В нарядной девятого участка было шумно. Человек пятнадцать горняков о чем-то дружно спорили.
— Ну вот, Павел Ефимович, хорошо, что вы пришли. А то я сейчас собирался к вам, — раздраженно выпалил парень, который несколько секунд назад что-то доказывал сидящему за столом начальнику участка.
— А я тебя не узнал, — насмешливо проговорил Мартынов.
— Почему не узнали?
— Усы и бороду ты сбрил, стал совсем другим человеком.
— На охоте мешают, — улыбнулся горняк, остывая от недавнего возбуждения.
— Усы примерзают к курку, получается осечка, — вставил кто-то из сидящих.
Посмеялись.
— Так по какому вопросу ты собирался ко мне?
— Хотел раз и навсегда решить вопрос относительно механика, — с жаром выпалил горняк. — Надо, чтобы механик всегда был под рукой!
— Так ты ж сам комбайнер. Зачем еще механик?
— А затем, что полетит какая-нибудь ерундовинка — и бригада простаивает часами, пока бегают за механиком.
— Да, плохо… У тебя ведь, кажется, автомобиль есть? — вспомнил директор.
— Есть.
— И много наездил?
— Порядочно. Сорок две тысячи…
— И все время возишь с собой механика? Или сам меняешь скаты и подкручиваешь болты?
— Так то машина!
— Комбайн, значит, не машина? Рентгеновский аппарат? Межконтинентальная ракета? Так-так… Между прочим, в должностной инструкции твоя должность называется «комбайнер-механик». И деньги ты получаешь согласно этой записи.
Горняк молчал.
— Так ты машинист комбайна или наездник? — наступал Мартынов. — Есть необходимость идти ко мне по вопросу механика? Или послать тебя в учебный пункт на переэкзаменовку?
— Пожалуй, не стоит…
Директор внимательным взглядом обвел присутствующих, тихо и мягко сказал:
— Не забывайте, что вы теперь не просто горнорабочие. Вы— машинисты механизированных крепей, машинисты комбайнов. А уж если присвоено вам это звание, то и занимайтесь машинами. О няньках забудьте. Навсегда!

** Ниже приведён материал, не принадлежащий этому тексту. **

-- ==== Sys2Proof/Laws/Life.lean ====
section
/-!
SUPPORT. What each operation does to the module state, the supplies, PERST#, the rails and the stages passed.

The lemma `f_lives` says that `f` keeps the conditions `Life.ok` of Tables 14-1 to 14-3.
-/

namespace Sys2Proof.Machine

open Sys2Proof

/-- The conditions of `Life.ok` go over from one state to another. -/
structure Lives (s t : State) : Prop where
  ok : s.life.ok → t.life.ok

theorem Lives.refl (s : State) : Lives s s := ⟨fun h => h⟩

theorem Lives.step {s t u : State} (h : Lives s t) (k : Lives t u) : Lives s u := ⟨fun w => k.ok (h.ok w)⟩

/-- An operation that does not touch the life cycle. -/
theorem Lives.of {L : List Comp} {s t : State} (h : Kept L s t) (hL : Comp.life ∉ L) : Lives s t := by
  have e : t.life = s.life := h.off.same .life hL
  refine ⟨fun w => ?_⟩
  rw [e]
  exact w

theorem Lives.upd {s t : State} {a0} {a1} {a2} {a3} {a4} {a5} {a6} {a7} {a8} {a9} {a10} {a11} {a12} {a13} {a14} {a15}
    (h : Lives s t) (e : a3 = t.life) : Lives s (State.mk a0 a1 a2 a3 a4 a5 a6 a7 a8 a9 a10 a11 a12 a13 a14 a15) := by
  refine ⟨fun w => ?_⟩
  subst e
  exact h.ok w

theorem Lives.life {s t : State} {v : Life} (e : t.life.ok → v.ok) (h : Lives s t) : Lives s { t with life := v } :=
  ⟨fun w => e (h.ok w)⟩

theorem lives_ite {s a b : State} {p : Prop} {_ : Decidable p} (ha : Lives s a) (hb : Lives s b) :
    Lives s (if p then a else b) := by
  split <;> assumption

theorem lives_foldl {α : Type} {s b : State} {f : State → α → State} {l : List α}
    (hf : ∀ t x, Lives s t → Lives s (f t x)) (h0 : Lives s b) : Lives s (l.foldl f b) :=
  foldl_inv (Lives s ·) f l b h0 (fun t x h => hf t x h)

theorem Lives.of_pair {α : Type} {s b : State} {p : α × State} {a : α} (he : p = (a, b)) (h : Lives s p.2) : Lives s b := by
  subst he; exact h

theorem Kept.life_eq {L : List Comp} {s t : State} (h : Kept L s t) (hL : Comp.life ∉ L) : t.life = s.life :=
  h.off.same .life hL

theorem Life.ok.on {l : Life} (w : l.ok) (h : l.state.started) : l.vaux ∧ l.perst = false ∧ l.standby = false := by
  refine ⟨w.powered (fun e => ?_), w.released h, ?_⟩
  · rw [e] at h; simp [ModState.started] at h
  · cases hb : l.standby
    · rfl
    · have := (w.standby hb).1
      rw [this] at h
      simp [ModState.started] at h

theorem ModState.starting.started {m : ModState} (h : m.starting) : m.started := by
  revert h
  cases m <;> simp [ModState.starting, ModState.started]

theorem ModState.starting.serves {m : ModState} (h : m.starting) : ¬ m.serves := by
  revert h
  cases m <;> simp [ModState.starting, ModState.serves]

theorem withHalf_lives {s t : State} {key cur : Nat} {half : Half64} {value : Nat} {act : Nat → State → State} (ha : ∀ v u, Lives s u → Lives s (act v u)) (h : Lives s t) : Lives s (withHalf key cur half value act t) := by
  unfold withHalf
  split
  · rename_i y0
    refine .upd ?_ rfl
    exact h
  · rename_i y1
    refine ha _ _ ?_
    exact h
  · rename_i y2
    extract_lets z3
    rename_i w4
    refine ha _ _ ?_
    refine .upd ?_ rfl
    exact h

theorem onEntry_lives {s t : State} {op fn q : Nat} {act : Nat → Ticket → State → State} (ha : ∀ e k u, Lives s u → Lives s (act e k u)) (h : Lives s t) : Lives s (onEntry op fn q act t) := by
  unfold onEntry
  split
  · rename_i y0 y1
    exact h
  · rename_i y2 y3 y4 y5
    refine lives_ite ?_ ?_
    · exact h
    · split
      · rename_i y6 y7 y8
        exact .step (.step h (.of (popEntry_frame ..) (by decide))) (.of (completeSt_frame ..) (by decide))
      · rename_i y9 y10
        refine ha _ _ _ ?_
        exact .step h (.of (popEntry_frame ..) (by decide))

theorem enterState_life (m s) : (enterState m s).life = { s.life with state := m } := by
  unfold enterState
  split
  · next h => rw [← h]
  · exact (raise_frame ..).life_eq (by decide)

theorem enterState_lives (m s) (h : s.life.ok → ({ s.life with state := m } : Life).ok) : Lives s (enterState m s) := by
  refine ⟨fun w => ?_⟩
  rw [enterState_life]
  exact h w

theorem settleState_lives (s) : Lives s (settleState s) := by
  unfold settleState
  split
  · next hs =>
    refine enterState_lives _ _ (fun w => ?_)
    have hv : s.life.state.serves := by
      unfold State.serving at hs
      unfold ModState.serves
      split at hs <;> simp_all
    have hl : s.life.state.started := by
      revert hv
      cases s.life.state <;> simp [ModState.serves, ModState.started]
    obtain ⟨ho, hp, hb⟩ := w.on hl
    have h8 := w.serves hv
    refine ⟨fun _ => ho, fun _ => hp, fun h => ?_, fun _ _ => h8.2, fun _ => h8⟩
    simp [hb] at h
  · exact .refl _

Есть еще вопросы?
Вопросов не было.
Председатель товарищеского суда, старый рабочий Петр Яковлевич Чехлань, величественно восседал на председательском месте и говорил:
— Пиши, пиши, милок… Умел глотать «косорыловку» и прогуливать из-за этой пакости, умей и отвечать перед товарищами за свои негодные действия. Пиши…
Невысокого роста мужичок с красным и потным лицом, с глубоко спрятанными виноватыми глазами поминутно утирал пот со лба. Перед ним лежала «Книга прогульщиков», куда он в качестве первичной меры взыскания обязан был собственноручно написать свое обещание не прогуливать и не пить.
— Кого ждешь? — настаивал председатель товарищеского суда. — Если директора шахты, то он уже здесь.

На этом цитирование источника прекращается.